Há ainda a necessidade de avaliar o mundo como globalizado e que, por isso, não depende somente de Estados para que haja comunicação. A ascensão paulatina da China não acontecerá, portanto, somente com o governo chinês e com exercício de Política Externa chinesa sobre o mundo; pelo contrário, a influência chinesa também se dará com o cidadão chinês e suas ações. A emigração chinesa, nesse contexto, auxilia na disseminação da cultura, língua, e aspirações chinesas, mesmo sem a direta intenção do Estado de que isso aconteça. Entre 2010 e 2016, a emigração chinesa para os Estados Unidos superou 550 mil pessoas (MIGRATION POLICY INSTITUTE, 2017). A fortalecida economia chinesa, ademais, além de benefícios óbvios com o aumento de fluxo financeiro, serviu e serve como polo de atração, no qual despertam o interesse de cidadãos ocidentais e orientais, fazendo que haja imigração

para as megacidades (com mais de 10 milhões de habitantes) e incorporando diversidade em território chinês. Empresas transnacionais são as responsáveis por parte desse fluxo migratório, quando há planejamento estratégico para atuar em outra região e quando treinam seus funcionários para entenderem cultura chinesa, visando melhorar suas negociações. São exemplos que o Institucionalismo Liberal considera relevantes, todavia não necessitam do Estado como centro das comunicações.
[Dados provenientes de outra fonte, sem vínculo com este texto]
-- ==== Sys2Proof/Machine/Alu.lean ====
section
/-! DEFINITION. Register and ALU instructions (spec 42_register_alu.md).  8-bit arithmetic wraps modulo 256 and is unsigned (R112). -/

namespace Sys2Proof.Machine

/-- `V[x] <- result; PC <- PC + 2`: the shape of the instructions that write no flag. -/
def State.finish (s : State) (x : Reg) (result : Byte) : Host.Outcome State Fault Refusal :=
  .next ((s.setReg x result).advance 2)

/-- `V[x] <- result; VF <- flag; PC <- PC + 2`: the shape of the instructions that write the flag. -/
def State.finishFlag (s : State) (x : Reg) (result flag : Byte) : Host.Outcome State Fault Refusal :=
  .next ((s.setRegAndFlag x result flag).advance 2)

/-- `6xnn` ld_imm (R100). -/
def execLdImm (x : Reg) (nn : BitVec 8) (s : State) : Host.Outcome State Fault Refusal := s.finish x nn

/-- `7xnn` add_imm (R101): `VF` is not written as a flag. -/
def execAddImm (x : Reg) (nn : BitVec 8) (s : State) : Host.Outcome State Fault Refusal := s.finish x (s.reg x + nn)

/-- `8xy0` ld_reg (R102). -/
def execLdReg (x y : Reg) (s : State) : Host.Outcome State Fault Refusal := s.finish x (s.reg y)

/-- `8xy1` or (R103). -/
def execOr (x y : Reg) (s : State) : Host.Outcome State Fault Refusal := s.finish x (s.reg x ||| s.reg y)

/-- `8xy2` and (R104). -/
def execAnd (x y : Reg) (s : State) : Host.Outcome State Fault Refusal := s.finish x (s.reg x &&& s.reg y)

/-- `8xy3` xor (R105). -/
def execXor (x y : Reg) (s : State) : Host.Outcome State Fault Refusal := s.finish x (s.reg x ^^^ s.reg y)

/-- `8xy4` add_reg (R106): no carry in. -/
def execAddReg (x y : Reg) (s : State) : Host.Outcome State Fault Refusal :=
  s.finishFlag x (s.reg x + s.reg y) (carryFlag (s.reg x) (s.reg y))

/-- `8xy5` sub (R107): `V[x] - V[y]`; the flag is the borrow. -/
def execSub (x y : Reg) (s : State) : Host.Outcome State Fault Refusal :=
  s.finishFlag x (s.reg x - s.reg y) (borrowFlag (s.reg x) (s.reg y))

/-- `8xy6` shr (R108): `V[x]` in place; `y` is ignored. -/
def execShr (x _y : Reg) (s : State) : Host.Outcome State Fault Refusal :=
  s.finishFlag x (s.reg x >>> 1) (lowBitFlag (s.reg x))

/-- `8xy7` subn (R109): `V[y] - V[x]`, to `V[x]`. -/
def execSubn (x y : Reg) (s : State) : Host.Outcome State Fault Refusal :=
  s.finishFlag x (s.reg y - s.reg x) (borrowFlag (s.reg y) (s.reg x))

/-- `8xyE` shl (R110): `V[x]` in place; `y` is ignored. -/
def execShl (x _y : Reg) (s : State) : Host.Outcome State Fault Refusal :=
  s.finishFlag x (s.reg x <<< 1) (highBitFlag (s.reg x))

/-- `Cxnn` rnd (R111): this cycle's draw, a free value (log entry 3), under the mask `nn`. -/
def execRnd (x : Reg) (nn : BitVec 8) (s : State) : Host.Outcome State Fault Refusal :=
  s.finish x (Config.rand s.draws &&& nn)

end Sys2Proof.Machine
end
Assim como a teoria afirma, a China pode ascender por diversos canais além da clássica atuação estatal.

A agenda política chinesa transcende o militarismo e não envolve apenas temas relevantes à defesa nacional. Relações políticas e econômicas, dessa forma, fortalecem o vínculo interdependente, na medida em que haja forte resistência à quebra dessas relações. Se para o governo chinês a manutenção do status quo fosse primordial em todas as situações não haveria espaço para relações benéficas para ambos os lados, uma vez que buscar-se-ia sempre o ganho de poder relativo. Em um mundo interdependente, no entanto, é sabido que há ganhos absolutos, nos quais todas as partes participantes nas relações são beneficiadas e, com isso, encorajadas.
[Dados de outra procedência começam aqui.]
-- ==== Sys2Proof/Certificates/Slice0/Obligations.lean ====
section
/-! DEFINITION. The statements for the provers, in the order of OBLIGATIONS.json.  Each docstring names the rule of the spec it
formalises; where a clause rests on a choice the spec marks as its own, the docstring names the decision.  The log entry of each
decision: D1, D2: 8; D3, D4: 9; D5: 10; D6: 11; D7: 12; D8: 13; D9: 14; D10: 15; D11: 16; D12: 17; D13: 4; D14: 3; D15: 2;
D16: 6, 7; D17: 18; D18: 19; D19: 5, 26; D20: 25; D22: 20; D23: 21; D24: 22; D25: 23; D26: 24. -/

open Sys2Proof Sys2Proof.Machine

/-! ### Encoding -/

/-- R71: decoding the bytes of any instruction, whatever follows them, returns that instruction with every field. -/
def Obligations.DecodeOfEncodeIsTheInstr : Prop :=
  ∀ (i : Instr) (rest : List Byte), decode (encodeBytes i ++ rest) = .ok i

/-- R71: an opcode that decodes is the one encoding of what it decodes to; no bit of it is dropped. -/
def Obligations.EncodeOfDecodeIsTheOpcode : Prop :=
  ∀ (op : Word) (i : Instr), decodeOp op = some i → encode i = op

/-- R65: no opcode is selected by two rows of the map. -/
def Obligations.OpcodeMapRowsNeverOverlap : Prop :=
  opcodeMap.length = 34 ∧ opcodeMap.Pairwise (fun r q => ∀ op : Word, ¬ (r.selects op = true ∧ q.selects op = true))

/-- R69 (decisions D3, D4): the decoder rejects exactly the illegal values, listed class by class in `Opcode.legal`. -/
def Obligations.DecodeRejectsExactlyTheIllegalOpcodes : Prop :=
  ∀ op : Word, decodeOp op = none ↔ Opcode.legal op = false

/-- 95_test_vectors.md S1, V-DE-8 to V-DE-10 and the worked examples of R92, R102, R111, R120 and R145: these bytes decode
to these instructions.  That 8010 is ldReg, 8AB6 shr and FE65 load rests on the pairing of patterns with operations that
the spec takes from general knowledge (N3, G3): PRESUMED, log entry 27; that 8AB6 is legal with its `y` is decision D5. -/
def Obligations.WorkedExampleBytesDecode : Prop :=
  decode [0x00, 0xE0] = .ok .cls ∧ decode [0x50, 0x10] = .ok (.seReg 0 1) ∧ decode [0x30, 0x14] = .ok (.seImm 0 0x14) ∧
  decode [0x90, 0x10] = .ok (.sneReg 0 1) ∧ decode [0x40, 0x14] = .ok (.sneImm 0 0x14) ∧
  decode [0x12, 0x00] = .ok (.jmp 0x200) ∧ decode [0x22, 0x08] = .ok (.call 0x208) ∧
  decode [0x80, 0x10] = .ok (.ldReg 0 1) ∧ decode [0x8A, 0xB6] = .ok (.shr 0xA 0xB) ∧
  decode [0xDA, 0xBC] = .ok (.drw 0xA 0xB 12) ∧ decode [0xC0, 0x0F] = .ok (.rnd 0 0x0F) ∧
  decode [0xA3, 0x00] = .ok (.ldi 0x300) ∧ decode [0xFE, 0x65] = .ok (.load 0xE) ∧ decode [0xF0, 0x18] = .ok (.setst 0)

/-! ### The cycle -/

/-- R80: a cycle runs `exec` of the decoded instruction on the state, then the timer steps, the event and the next draw;
a fault of `exec` is the cycle's.  The delay step rests on decisions D13 (the parameter, log entry 4) and D24 (after execute,
log entry 22).  The event and the draw counter are fields of the model (log entries 3, 5; the event's form is D19's). -/
def Obligations.StepRunsTheDecodedInstr : Prop :=
  ∀ (s : State) (i : Instr), s.pc.toNat ≤ 4094 →
    decode [s.byteAt s.pc.toNat, s.byteAt (s.pc.toNat + 1)] = .ok i →
    (∀ t, exec i s = .next t → ∃ u, step s = .next u ∧
      SameRegsExcept [] t u ∧ u.i = t.i ∧ u.pc = t.pc ∧ SameStack t u ∧ SameMem t u ∧ SameFb t u ∧
      u.params = t.params ∧ u.draws = t.draws + 1 ∧
      u.dt = (if t.params.dtCountdown = .perCycle ∧ t.dt ≠ 0 then t.dt - 1 else t.dt) ∧
      u.st = (if t.st = 0 then 0 else t.st - 1) ∧
      u.event = some (if t.st = 0 then .executed (opcodeOf (s.byteAt s.pc.toNat) (s.byteAt (s.pc.toNat + 1))) else .audio)) ∧
    (∀ f, exec i s = .fault f → step s = .fault f)

/-- R40: the byte at `PC` is bits 15..8 of the opcode, the byte at `PC + 1` bits 7..0; the encoder emits the same order. -/
def Obligations.FetchIsBigEndian : Prop :=
  (∀ s : State, s.pc.toNat ≤ 4094 → ∃ op : Word, fetch s = .ok op ∧
    op.toNat = (s.byteAt s.pc.toNat).toNat * 256 + (s.byteAt (s.pc.toNat + 1)).toNat ∧
    op.extractLsb 15 8 = s.byteAt s.pc.toNat ∧ op.extractLsb 7 0 = s.byteAt (s.pc.toNat + 1)) ∧
  (∀ i : Instr, ∃ hi lo : Byte, encodeBytes i = [hi, lo] ∧ (encode i).toNat = hi.toNat * 256 + lo.toNat)

/-- R152 (decision D18; D12 for the name and the recorded value): with `PC > 4094` the cycle is the fault `FetchOutOfBounds(PC)`. -/
def Obligations.StepFaultsWhenFetchIsOutOfBounds : Prop :=
  ∀ s : State, 4094 < s.pc.toNat → step s = .fault (.fetchOutOfBounds s.pc)

/-- R153 (with the illegal values of R69, decisions D3, D4; D12 for the name and the recorded values): a fetched illegal
opcode is the fault `DecodeFailure(op, PC)`, whatever the rest of the state. -/
def Obligations.StepFaultsOnAnIllegalOpcode : Prop :=
  ∀ s : State, s.pc.toNat ≤ 4094 →
    Opcode.legal (opcodeOf (s.byteAt s.pc.toNat) (s.byteAt (s.pc.toNat + 1))) = false →
    step s = .fault (.decodeFailure (opcodeOf (s.byteAt s.pc.toNat) (s.byteAt (s.pc.toNat + 1))) s.pc)

/-- R86: if `ST` is above 0 after execute it falls by exactly 1 and the cycle reports `Audio`; otherwise it stays 0 and the
cycle reports the opcode that ran.  That the report stands in the field `event` of the next state is the model's choice
(log entry 5; the event's form is decision D19). -/
def Obligations.SoundTimerStepFollowsExecute : Prop :=
  ∀ (s u : State), step s = .next u → ∃ (op : Word) (i : Instr) (t : State),
    fetch s = .ok op ∧ decodeOp op = some i ∧ exec i s = .next t ∧
    ((0 < t.st.toNat ∧ u.st.toNat + 1 = t.st.toNat ∧ u.event = some .audio) ∨
     (t.st = 0 ∧ u.st = 0 ∧ u.event = some (.executed op)))

/-- R85, R163 (decisions D13, D24; log entries 4, 22): under `per_cycle` a `DT` above 0 after execute falls by 1,
whatever `ST` is; under `off` the cycle leaves it alone. -/
def Obligations.DelayTimerStepObeysTheParameter : Prop :=
  ∀ (s u : State), step s = .next u → ∃ (i : Instr) (t : State),
    nextInstr s = some i ∧ exec i s = .next t ∧
    (s.params.dtCountdown = .perCycle → u.dt.toNat = t.dt.toNat - 1) ∧
    (s.params.dtCountdown = .off → u.dt = t.dt)

/-- R145: setting `ST` to `k` yields exactly `k` consecutive `Audio` cycles, the setting cycle included, provided no later
Fx18 intervenes; after `n` cycles `ST` is `k - n`, and never below 0.  The report is read from the model's field `event` (log
entry 5). -/
def Obligations.SettingSoundTimerGivesThatManyAudioCycles : Prop :=
  ∀ (s t : State) (x : Reg) (n : Nat), nextInstr s = some (.setst x) → 0 < n →
    (∀ (k : Nat) (u : State), 0 < k → k < n → Host.Core.run core k s = .next u → ∀ y : Reg, nextInstr u ≠ some (.setst y)) →
    Host.Core.run core n s = .next t →
    t.st.toNat = (s.reg x).toNat - n ∧ (t.event = some .audio ↔ n ≤ (s.reg x).toNat)

/-- R88: the step is total, a next state with an event or a fault, never a refusal; and `rand` is consulted only by Cxnn:
for every other opcode another draw counter changes nothing but that counter.  The counter stands for the argument `rand`
and the field `event` for the cycle's output: the model's choices (log entries 3 and 5). -/
def Obligations.StepIsTotalAndOnlyRndReadsTheDraw : Prop :=
  (∀ s : State, (∃ t e, step s = .next t ∧ t.event = some e) ∨ (∃ f, step s = .fault f)) ∧
  (∀ (s : State) (d : Nat), (∀ x nn, nextInstr s ≠ some (.rnd x nn)) →
    (∀ t, step s = .next t → step { s with draws := d } = .next { t with draws := d + 1 }) ∧
    (∀ f, step s = .fault f → step { s with draws := d } = .fault f))

/-- R150 (names and recorded values: decisions D11, D12, log entries 16, 17; that all 16 slots are usable, so that call faults
exactly at `SP = 16`: D1, log entry 8): exactly when an instruction faults, with which fault, and
that no other instruction can fault; none is refused. -/
def Obligations.ExecFaultsExactlyAsTheFaultTableSays : Prop :=
  ∀ (i : Instr) (s : State), (∀ r, exec i s ≠ .refused r) ∧ ∀ f : Fault, exec i s = .fault f ↔
    (∃ nnn, i = .call nnn ∧ s.sp.val = 16 ∧ f = .stackOverflow) ∨
    (i = .ret ∧ s.sp.val = 0 ∧ f = .stackUnderflow) ∨
    (∃ x, i = .bcd x ∧ 4096 ≤ s.i.toNat + 2 ∧ f = .memoryOutOfBounds (max s.i.toNat 4096)) ∨
    (∃ x, i = .dump x ∧ 4096 ≤ s.i.toNat + x.val ∧ f = .memoryOutOfBounds (max s.i.toNat 4096)) ∨
    (∃ x, i = .load x ∧ 4096 ≤ s.i.toNat + x.val ∧ f = .memoryOutOfBounds (max s.i.toNat 4096)) ∨
    (∃ x y n, i = .drw x y n ∧ 0 < n.toNat ∧ 4096 ≤ s.i.toNat + n.toNat - 1 ∧ f = .memoryOutOfBounds (max s.i.toNat 4096))

/-! ### Invariants and whole-machine rules -/

/-- R27, R90 and the model's memory form (log entry 6): every cycle keeps the invariant, from every state that has it.  The
bound on the slots rests on decision D2 (call pushes the address after itself, log entry 8), the bound on `PC` also on D22
(jmp0's sum is not masked, log entry 20), the cells staying below 4096 on D11 (log entry 16). -/
def Obligations.StepKeepsTheInvariant : Prop :=
  ∀ s t : State, s.Inv → step s = .next t → t.Inv

/-- R36: the reset state has the invariant.  That the slots reset to 0 is decision D16 (log entry 7); the form of memory is the
model's (log entry 6). -/
def Obligations.ResetHasTheInvariant : Prop := State.reset.Inv

/-- R182: an accepted load of any buffer, from any state whatever, gives a state with the invariant.  That Load clears the
slots is decision D16 (log entry 7); that a buffer beyond memory is refused is D17 (log entry 18); the form of memory is
the model's (log entry 6). -/
def Obligations.LoadEstablishesTheInvariant : Prop :=
  ∀ (buf : List Byte) (s t : State), hostLoad buf s = .next t → t.Inv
Um conflito da China com os Estados Unidos impediria um fluxo de comércio de aproximadamente 650 bilhões de dólares por ano; ademais, a China é o maior fornecedor de bens aos EUA, com fluxo 350% maior que em 2001, com base em números de 2016 (ESTADOS UNIDOS, 2017). Da mesma forma, o Banco Asiático de Investimento em Infraestrutura, de iniciativa chinesa, com parceria com os BRICS (Brasil, Rússia, Índia, China e África do Sul) e outros parceiros extrarregionais, responsável pelo financiamento principalmente de países em desenvolvimento na Ásia, teria sua atuação prejudicada e impediria o desenvolvimento sustentável de países dependentes dos empréstimos (ASIAN INFRASTRUCTURE INVESTMENT BANK, 2017). Os conflitos bélicos com a China, dessa forma, não aconteceriam, para que houvesse preservação de um fluxo monetário importante para as relações China-mundo e que se mantivesse a gradual ascensão pacífica chinesa.
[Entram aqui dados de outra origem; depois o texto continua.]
/-! ### `setRegs` -/

@[simp] theorem setRegs_i (j : Nat) (bs : List Byte) : (State.setRegs j bs s).i = s.i := by
  induction bs generalizing j s with
  | nil => rfl
  | cons b bs ih => exact ih _ _
@[simp] theorem setRegs_pc (j : Nat) (bs : List Byte) : (State.setRegs j bs s).pc = s.pc := by
  induction bs generalizing j s with
  | nil => rfl
  | cons b bs ih => exact ih _ _
@[simp] theorem setRegs_sp (j : Nat) (bs : List Byte) : (State.setRegs j bs s).sp = s.sp := by
  induction bs generalizing j s with
  | nil => rfl
  | cons b bs ih => exact ih _ _
@[simp] theorem setRegs_stack (j : Nat) (bs : List Byte) : (State.setRegs j bs s).stack = s.stack := by
  induction bs generalizing j s with
  | nil => rfl
  | cons b bs ih => exact ih _ _
@[simp] theorem setRegs_dt (j : Nat) (bs : List Byte) : (State.setRegs j bs s).dt = s.dt := by
  induction bs generalizing j s with
  | nil => rfl
  | cons b bs ih => exact ih _ _
@[simp] theorem setRegs_st (j : Nat) (bs : List Byte) : (State.setRegs j bs s).st = s.st := by
  induction bs generalizing j s with
  | nil => rfl
  | cons b bs ih => exact ih _ _
@[simp] theorem setRegs_mem (j : Nat) (bs : List Byte) : (State.setRegs j bs s).mem = s.mem := by
  induction bs generalizing j s with
  | nil => rfl
  | cons b bs ih => exact ih _ _
@[simp] theorem setRegs_fb (j : Nat) (bs : List Byte) : (State.setRegs j bs s).fb = s.fb := by
  induction bs generalizing j s with
  | nil => rfl
  | cons b bs ih => exact ih _ _
@[simp] theorem setRegs_params (j : Nat) (bs : List Byte) : (State.setRegs j bs s).params = s.params := by
  induction bs generalizing j s with
  | nil => rfl
  | cons b bs ih => exact ih _ _
@[simp] theorem setRegs_draws (j : Nat) (bs : List Byte) : (State.setRegs j bs s).draws = s.draws := by
  induction bs generalizing j s with
  | nil => rfl
  | cons b bs ih => exact ih _ _
@[simp] theorem setRegs_event (j : Nat) (bs : List Byte) : (State.setRegs j bs s).event = s.event := by
  induction bs generalizing j s with
  | nil => rfl
  | cons b bs ih => exact ih _ _
@[simp] theorem setRegs_slot (j : Nat) (bs : List Byte) (k : Fin 16) : (State.setRegs j bs s).slot k = s.slot k := by
  simp [State.slot]
@[simp] theorem setRegs_cell (j : Nat) (bs : List Byte) (r : Fin 32) (c : Fin 64) : (State.setRegs j bs s).cell r c = s.cell r c := by
  simp [State.cell]
@[simp] theorem setRegs_byteAt (j : Nat) (bs : List Byte) (a : Nat) : (State.setRegs j bs s).byteAt a = s.byteAt a := by
  simp [State.byteAt]

/-! ### The epilogue -/

@[simp] theorem delayStep_v : (s.delayStep).v = s.v := by unfold State.delayStep; split <;> rfl
@[simp] theorem delayStep_i : (s.delayStep).i = s.i := by unfold State.delayStep; split <;> rfl
@[simp] theorem delayStep_pc : (s.delayStep).pc = s.pc := by unfold State.delayStep; split <;> rfl
@[simp] theorem delayStep_sp : (s.delayStep).sp = s.sp := by unfold State.delayStep; split <;> rfl
@[simp] theorem delayStep_stack : (s.delayStep).stack = s.stack := by unfold State.delayStep; split <;> rfl
@[simp] theorem delayStep_st : (s.delayStep).st = s.st := by unfold State.delayStep; split <;> rfl
@[simp] theorem delayStep_mem : (s.delayStep).mem = s.mem := by unfold State.delayStep; split <;> rfl
@[simp] theorem delayStep_fb : (s.delayStep).fb = s.fb := by unfold State.delayStep; split <;> rfl
@[simp] theorem delayStep_params : (s.delayStep).params = s.params := by unfold State.delayStep; split <;> rfl
@[simp] theorem delayStep_draws : (s.delayStep).draws = s.draws := by unfold State.delayStep; split <;> rfl
@[simp] theorem delayStep_event : (s.delayStep).event = s.event := by unfold State.delayStep; split <;> rfl
@[simp] theorem soundStep_v (op : Word) : (State.soundStep op s).v = s.v := by unfold State.soundStep; split <;> rfl
@[simp] theorem soundStep_i (op : Word) : (State.soundStep op s).i = s.i := by unfold State.soundStep; split <;> rfl
@[simp] theorem soundStep_pc (op : Word) : (State.soundStep op s).pc = s.pc := by unfold State.soundStep; split <;> rfl
@[simp] theorem soundStep_sp (op : Word) : (State.soundStep op s).sp = s.sp := by unfold State.soundStep; split <;> rfl
@[simp] theorem soundStep_stack (op : Word) : (State.soundStep op s).stack = s.stack := by unfold State.soundStep; split <;> rfl
@[simp] theorem soundStep_dt (op : Word) : (State.soundStep op s).dt = s.dt := by unfold State.soundStep; split <;> rfl
@[simp] theorem soundStep_mem (op : Word) : (State.soundStep op s).mem = s.mem := by unfold State.soundStep; split <;> rfl
@[simp] theorem soundStep_fb (op : Word) : (State.soundStep op s).fb = s.fb := by unfold State.soundStep; split <;> rfl
@[simp] theorem soundStep_params (op : Word) : (State.soundStep op s).params = s.params := by unfold State.soundStep; split <;> rfl
@[simp] theorem soundStep_draws (op : Word) : (State.soundStep op s).draws = s.draws := by unfold State.soundStep; split <;> rfl
@[simp] theorem epilogue_v (op : Word) : (epilogue op s).v = s.v := by simp [epilogue]
@[simp] theorem epilogue_i (op : Word) : (epilogue op s).i = s.i := by simp [epilogue]
@[simp] theorem epilogue_pc (op : Word) : (epilogue op s).pc = s.pc := by simp [epilogue]
@[simp] theorem epilogue_sp (op : Word) : (epilogue op s).sp = s.sp := by simp [epilogue]
@[simp] theorem epilogue_stack (op : Word) : (epilogue op s).stack = s.stack := by simp [epilogue]
@[simp] theorem epilogue_mem (op : Word) : (epilogue op s).mem = s.mem := by simp [epilogue]
@[simp] theorem epilogue_fb (op : Word) : (epilogue op s).fb = s.fb := by simp [epilogue]
@[simp] theorem epilogue_params (op : Word) : (epilogue op s).params = s.params := by simp [epilogue]
@[simp] theorem epilogue_reg (op : Word) (r : Reg) : (epilogue op s).reg r = s.reg r := by simp [State.reg]
@[simp] theorem epilogue_slot (op : Word) (k : Fin 16) : (epilogue op s).slot k = s.slot k := by simp [State.slot]
@[simp] theorem epilogue_cell (op : Word) (r : Fin 32) (c : Fin 64) : (epilogue op s).cell r c = s.cell r c := by simp [State.cell]
@[simp] theorem epilogue_byteAt (op : Word) (a : Nat) : (epilogue op s).byteAt a = s.byteAt a := by simp [State.byteAt]
@[simp] theorem epilogue_draws (op : Word) : (epilogue op s).draws = s.draws + 1 := by simp [epilogue]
Quanto às OI’s, é necessário mencionar a OMC, sobretudo seu OSC (Órgão de Solução de Controvérsias) para verificar a atuação pacífica chinesa com os países membros, notadamente os do Ocidente. Membro desde 2001, a China é membro ativo para encontrar soluções pacíficas às controvérsias comerciais, visto que em 16 anos já atuou em 17 casos como o país acionador, 39 casos como réu (respondent) e em 141 casos como terceiro interessado (WORLD TRADE ORGANIZATION, 2017).

Figura 7 – Disputas Chinesas no Órgão de Solução de Controvérsias da OMC

Fonte: (WORLD TRADE ORGANIZATION, 2017).

Destaca-se principalmente o ano de 2009, no qual a China foi responsável por 50 por cento de todos os casos acionados (NOGUEIRA, 2011). O fato de que grande parte dos casos estarem relacionados com o Ocidente, revela que há maior intensidade de fluxo comercial entre China-Ocidente, em destaque os Estados Unidos e a União Europeia. A ascensão pacífica chinesa no cenário internacional, dessa forma pode ser alcançado, na medida em que essas organizações responsáveis pela manutenção da paz ajam de forma transparente, eficiente e imparcial.